Third Quarter 2022 Financial Highlights
Net revenue of $1,020.9 million, up 14.5% compared to $891.9 million in the third quarter of 2021
Gross profit of $218.0 million, or 21.4% of net revenue, up 7.4% compared to $203.0 million, or 22.8% of net revenue, in the third quarter of 2021
Net income of $38.8 million, or $0.21 per share, compared to net income of $35.5 million, or $0.20 per share, in the third quarter of 2021
Adjusted EBITDA of $85.6 million, or 8.4% of net revenue, up 9.8% compared to $78.0 million, or 8.7% of net revenue, in the third quarter of 2021
Cash flow from operations of $87.0 million compared to $51.2 million in the third quarter of 2021
Cash balances were $255.5 million at the end of the third quarter
Completed the acquisition of Rochester Home Infusion, Inc. for $27.4 million, financed through cash balances on hand

John C. Rademacher, Chief Executive Officer, commented, “The Option Care Health team continued to execute on our commitment to delivering extraordinary care to our patients. Our focus on quality patient care, as well as our investments for future growth, have allowed us to capitalize on dynamic market opportunities and deliver solid financial results in the third quarter, despite an ongoing challenging inflationary environment.”

Full Year 2022 Guidance
For the full year 2022, Option Care Health is revising its guidance and now expects to generate:
Net Revenue of $3.90 billion to $3.95 billion
Adjusted EBITDA of $336 million to $341 million
Cash Flow from Operations of at least $250 million

Conference Call
Option Care Health will host a conference call to discuss its third quarter 2022 financial results later today at 8:30 a.m.
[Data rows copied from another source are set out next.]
-- ==== Sys2Proof/Laws/Frame/Pacer.lean ====
section
/-! SUPPORT. What the operations of Machine/Pacer.lean may change (`Frame`). -/

namespace Sys2Proof.Machine
open Obj

set_option linter.all false
set_option Elab.async false

theorem State.modPout_frame0 (s : State) (k : Nat) (f : POut → POut) : Frame 0x800000 s (State.modPout s k f) := by
  have h : Frame 0x800000 s s := Frame.refl s
  exact Frame.mk' h

theorem State.modPout_frame {M : Nat} {a s : State} (h : Frame M a s) (k : Nat) (f : POut → POut) (hm : Nat.lor 0x800000 M = M := by decide +kernel) :
    Frame M a (State.modPout s k f) := h.trans (Frame.mono hm (State.modPout_frame0 s k f))

theorem State.pacerRegs_frame {M : Nat} {a s : State} (h : Frame M a s) (k : Nat) (hm : Nat.lor 0x40080000000000000000000000000000000000000000000000000000000000000000000000000000000000000000000000000000000000000000000000000000000000000000000000000000000 M = M := by decide +kernel) :
    Frame M a (State.pacerRegs s k) := by
  refine h.trans (Frame.mono hm ?_)
  unfold State.pacerRegs
  repeat' with_reducible first
    | exact Frame.refl _ | apply Frame.ite | apply State.wr_frame | decide +kernel | split

theorem State.pacerFire_frame0 (s : State) (k : Nat) (at_ : Nat) : Frame 0xcc00000000000000000000000000000000000000000000000000000000000000000000071000000000000000000000000000000000000000000000000000000000000000000000000004801000 s (State.pacerFire s k at_) := by
  unfold State.pacerFire
  extract_lets s1 s2 s3
  have h1 : Frame 0xcc00000000000000000000000000000000000000000000000000000000000000000000071000000000000000000000000000000000000000000000000000000000000000000000000004801000 s s1 := State.modPout_frame (Frame.refl s) ..
  have h2 : Frame 0xcc00000000000000000000000000000000000000000000000000000000000000000000071000000000000000000000000000000000000000000000000000000000000000000000000004801000 s s2 := State.wr_frame (State.bump_frame h1 ..) ..
  have h3 : Frame 0xcc00000000000000000000000000000000000000000000000000000000000000000000071000000000000000000000000000000000000000000000000000000000000000000000000004801000 s s3 := Frame.ite (State.lineLevel_frame (State.modPout_frame h2 ..) ..) h2
  clear_value s3
  have h4 := State.injRequest_frame h3 (s3.rd PacerOutput.INJECT_STRING k) 2 k (s3.rd PacerOutput.INJECT_INPUT k)
      (s3.rd PacerOutput.INJECT_COUNT k)
  refine Frame.ite h3 ?_
  split
  next v ok e =>
  have h5 : Frame 0xcc00000000000000000000000000000000000000000000000000000000000000000000071000000000000000000000000000000000000000000000000000000000000000000000000004801000 s v := Frame.fst e h4
  exact Frame.ite h5 (State.wrB_frame (State.bump_frame h5 ..) ..)

theorem State.pacerFire_frame {M : Nat} {a s : State} (h : Frame M a s) (k : Nat) (at_ : Nat) (hm : Nat.lor 0xcc00000000000000000000000000000000000000000000000000000000000000000000071000000000000000000000000000000000000000000000000000000000000000000000000004801000 M = M := by decide +kernel) :
    Frame M a (State.pacerFire s k at_) := h.trans (Frame.mono hm (State.pacerFire_frame0 s k at_))

theorem State.pacerLate_frame {M : Nat} {a s : State} (h : Frame M a s) (k : Nat) (at_ : Nat) (hm : Nat.lor 0xee00000000000000000000000000000000000000000000000000000000000000000000071000000000000000000000000000000000000000000000000000000000000000000000000004801000 M = M := by decide +kernel) :
    Frame M a (State.pacerLate s k at_) := by
  refine h.trans (Frame.mono hm ?_)
  unfold State.pacerLate
  repeat' with_reducible first
    | exact Frame.refl _ | apply State.bump_frame | apply State.wrB_frame | apply State.pacerFire_frame | decide +kernel
    | split

theorem State.pacerDiscard_frame {M : Nat} {a s : State} (h : Frame M a s) (k : Nat) (hm : Nat.lor 0x800000 M = M := by decide +kernel) :
    Frame M a (State.pacerDiscard s k) := by
  refine h.trans (Frame.mono hm ?_)
  unfold State.pacerDiscard
  repeat' with_reducible first
    | exact Frame.refl _ | apply State.modPout_frame | decide +kernel | intro _ | split

theorem State.pacerRule_frame {M : Nat} {a s : State} (h : Frame M a s) (k : Nat) (hm : Nat.lor 0x80000000000004fe80000000000000000000000000000000000000000000000000000000000000000000071000000200800000000000000000000000000000000000000000000000000000000000000004801720 M = M := by decide +kernel) :
    Frame M a (State.pacerRule s k) := by
  refine h.trans (Frame.mono hm ?_)
  unfold State.pacerRule
  repeat' with_reducible first
    | exact Frame.refl _ | apply Frame.ite | apply State.modPout_frame | apply State.pacerLate_frame
    | apply State.record_frame | apply State.pacerDiscard_frame | apply State.bump_frame | apply State.pacerRegs_frame
    | decide +kernel | intro _ | split

theorem State.pacerOrigin_frame {M : Nat} {a s : State} (h : Frame M a s) (k : Nat) (hm : Nat.lor 0x40080000000000000000000000000000000000000000000000000000000000000000000000000000000000000000000000000000000000000000000000000000000000000000000000000800000 M = M := by decide +kernel) :
    Frame M a (State.pacerOrigin s k) := by
  refine h.trans (Frame.mono hm ?_)
  unfold State.pacerOrigin
  repeat' with_reducible first
    | exact Frame.refl _ | apply Frame.ite | apply State.modPout_frame | apply State.pacerDiscard_frame
    | apply State.pacerRegs_frame | decide +kernel | intro _ | split

theorem State.pacerWritten_frame {M : Nat} {a s : State} (h : Frame M a s) (k : Nat) (hm : Nat.lor 0x80000000000004fe80000000000000000000000000000000000000000000000000000000000000000000071000000200800000000000000000000000000000000000000000000000000000000000000004801720 M = M := by decide +kernel) :
    Frame M a (State.pacerWritten s k) := by
  refine h.trans (Frame.mono hm ?_)
  unfold State.pacerWritten
  repeat' with_reducible first
    | exact Frame.refl _ | apply Frame.ite | apply State.modPout_frame | apply State.lineLevel_frame
    | apply State.pacerRule_frame | decide +kernel | intro _ | split

theorem execPacerOccurrence_frame (t : Nat) (out : Nat) (s : State) : ∃ u, execPacerOccurrence t out s = .next u ∧ Frame 0x4cc80000000000000000000000000000000000000000000000000000000000000000000071000000000000000000000000000000000000000000000000000000000000000000000000004801001 s u := by
  refine ⟨_, rfl, ?_⟩
  repeat' with_reducible first
    | exact Frame.refl _ | apply Frame.ite | apply State.at_frame | apply State.pacerFire_frame | apply State.pacerRegs_frame
    | apply State.modPout_frame | decide +kernel | intro _ | split

theorem execPulseEnd_frame (t : Nat) (out : Nat) (s : State) : ∃ u, execPulseEnd t out s = .next u ∧ Frame 0x4800001 s u := by
  refine ⟨_, rfl, ?_⟩
  repeat' with_reducible first
    | exact Frame.refl _ | apply Frame.ite | apply State.at_frame | apply State.lineLevel_frame | apply State.modPout_frame
    | decide +kernel | intro _ | split

theorem State.winState_frame {M : Nat} {a s : State} (h : Frame M a s) (k : Nat) (hm : Nat.lor 0x80000000000000000000000000000000000000000000000000000000000000000000000000000000000000000000000000000000000000000000000000000000000000000000000000000000000 M = M := by decide +kernel) :
    Frame M a (State.winState s k) := by
  refine h.trans (Frame.mono hm ?_)
  unfold State.winState
  repeat' with_reducible first
    | exact Frame.refl _ | apply Frame.ite | apply State.wr_frame | decide +kernel | split

theorem State.captureWritten_frame {M : Nat} {a s : State} (h : Frame M a s) (k : Nat) (hm : Nat.lor 0x280000000000000000000000000000000000000000000000000000000000000000000000000000000000000000000000000000000000000000000000000000000000000000000000000000000000 M = M := by decide +kernel) :
    Frame M a (State.captureWritten s k) := by
  refine h.trans (Frame.mono hm ?_)
  unfold State.captureWritten
  repeat' with_reducible first
    | exact Frame.refl _ | apply Frame.ite | apply State.wr_frame | apply State.winState_frame | apply State.wrB_frame
    | decide +kernel | split

theorem execCaptureWindow_frame (t : Nat) (input : Nat) (s : State) : ∃ u, execCaptureWindow t input s = .next u ∧ Frame 0x80000000000000000000000000000000000000000000000000000000000000000000000000000000000000000000000000000000000000000000000000000000000000000000000000000000001 s u := by
  refine ⟨_, rfl, ?_⟩
  repeat' with_reducible first
    | exact Frame.refl _ | apply Frame.ite | apply State.at_frame | apply State.winState_frame | decide +kernel | split

theorem execCapture_frame (t : Nat) (input : Nat) (edge : Nat) (s : State) : ∃ u, execCapture t input edge s = .next u ∧ Frame 0x800000000007d00000000000000000000000000000000000000000000000000000000000000000000000000000000200800000000000000000000000000000000000000000000000000000000000000005000721 s u := by
  refine ⟨_, rfl, ?_⟩
  dsimp only
  repeat' with_reducible first
    | exact Frame.refl _ | apply Frame.ite | apply State.at_frame | apply State.wrB_frame | apply State.bump_frame
    | apply State.wr_frame | apply State.stamp_frame | apply State.record_frame | decide +kernel | split
    | fail_if_no_progress refine Frame.on_caps ?_ _

theorem State.timeMoved_frame {M : Nat} {a s : State} (h : Frame M a s) (origin : Bool) (backward : Bool) (hm : Nat.lor 0x8000000000000cfe80000000000000000000001000000000000000000000000000000000000000000000071000000200800000000000000000000000000000000000000000000000000000000000000004881720 M = M := by decide +kernel) :
    Frame M a (State.timeMoved s origin backward) := by
  refine h.trans (Frame.mono hm ?_)
  unfold State.timeMoved
  repeat' with_reducible first
    | exact Frame.refl _ | apply Frame.ite | apply State.eachStr_frame | apply State.modLaps_frame
    | apply State.chanStep_frame | apply State.pacerOrigin_frame | apply State.pacerRule_frame | apply State.winState_frame
    | decide +kernel | apply Frame.foldl | intro _ | split

end Sys2Proof.Machine
end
EDT. The conference call can be accessed via a live audio webcast that will be available online at https://investors.optioncarehealth.com. A replay of the call will be available via webcast for on-demand listening shortly after the completion of the call, at the same web link, and will remain available for approximately 90 days.





About Option Care Health
Option Care Health is the nation’s largest independent provider of home and alternate site infusion services. With over 7,500 team members including more than 4,500 clinicians, we work compassionately to elevate standards of care for patients with acute and chronic conditions in all 50 states. Through our clinical leadership, expertise and national scale, Option Care Health is reimagining the infusion care experience for patients, customers and team members. To learn more, please visit our website at OptionCareHealth.com.
Investor Contacts
Mike ShapiroBob East, Asher Dewhurst, Jordan Kohnstam
Chief Financial OfficerWestwicke
T: (312) 940-2538T: (413) 213-0500
mike.shapiro@optioncare.comoptioncarehealth@westwicke.com
Forward-Looking Statements - Safe Harbor
This press release may contain “forward-looking statements” within the meaning of the safe harbor provisions of the U.S. Private Securities Litigation Reform Act of 1995, including, without limitation, statements concerning our full year 2022 guidance and our expectations regarding industry and macroeconomic trends and our operating performance. Forward-looking statements can be identified by words such as: “anticipate,” “intend,” “plan,” “believe,” “project,” “estimate,” “expect,” “may,” “should,” “will” and similar references to future periods.
Forward-looking statements are neither historical facts nor assurances of future performance. Instead, they are based only on our current beliefs, expectations and assumptions regarding the future of our business, future plans and strategies, projections, anticipated events and trends, the economy and other future conditions. Because forward-looking statements relate to the future, they are subject to inherent uncertainties, risks and changes in circumstances that are difficult to predict and many of which are outside of our control. Our actual results and financial condition may differ materially from those indicated in the forward-looking statements. Important factors that could cause our actual results and financial condition to differ materially from those indicated in the forward-looking statements include, among others, the following: (i) changes in laws and regulations applicable to our business model; (ii) changes in market conditions and receptivity to our services and offerings; (iii) results of litigation; and (iv) the loss of one or more key payers. For a detailed discussion of the risk factors that could affect our actual results, please refer to the risk factors identified in our most recent Annual Report on Form 10-K as filed with the SEC.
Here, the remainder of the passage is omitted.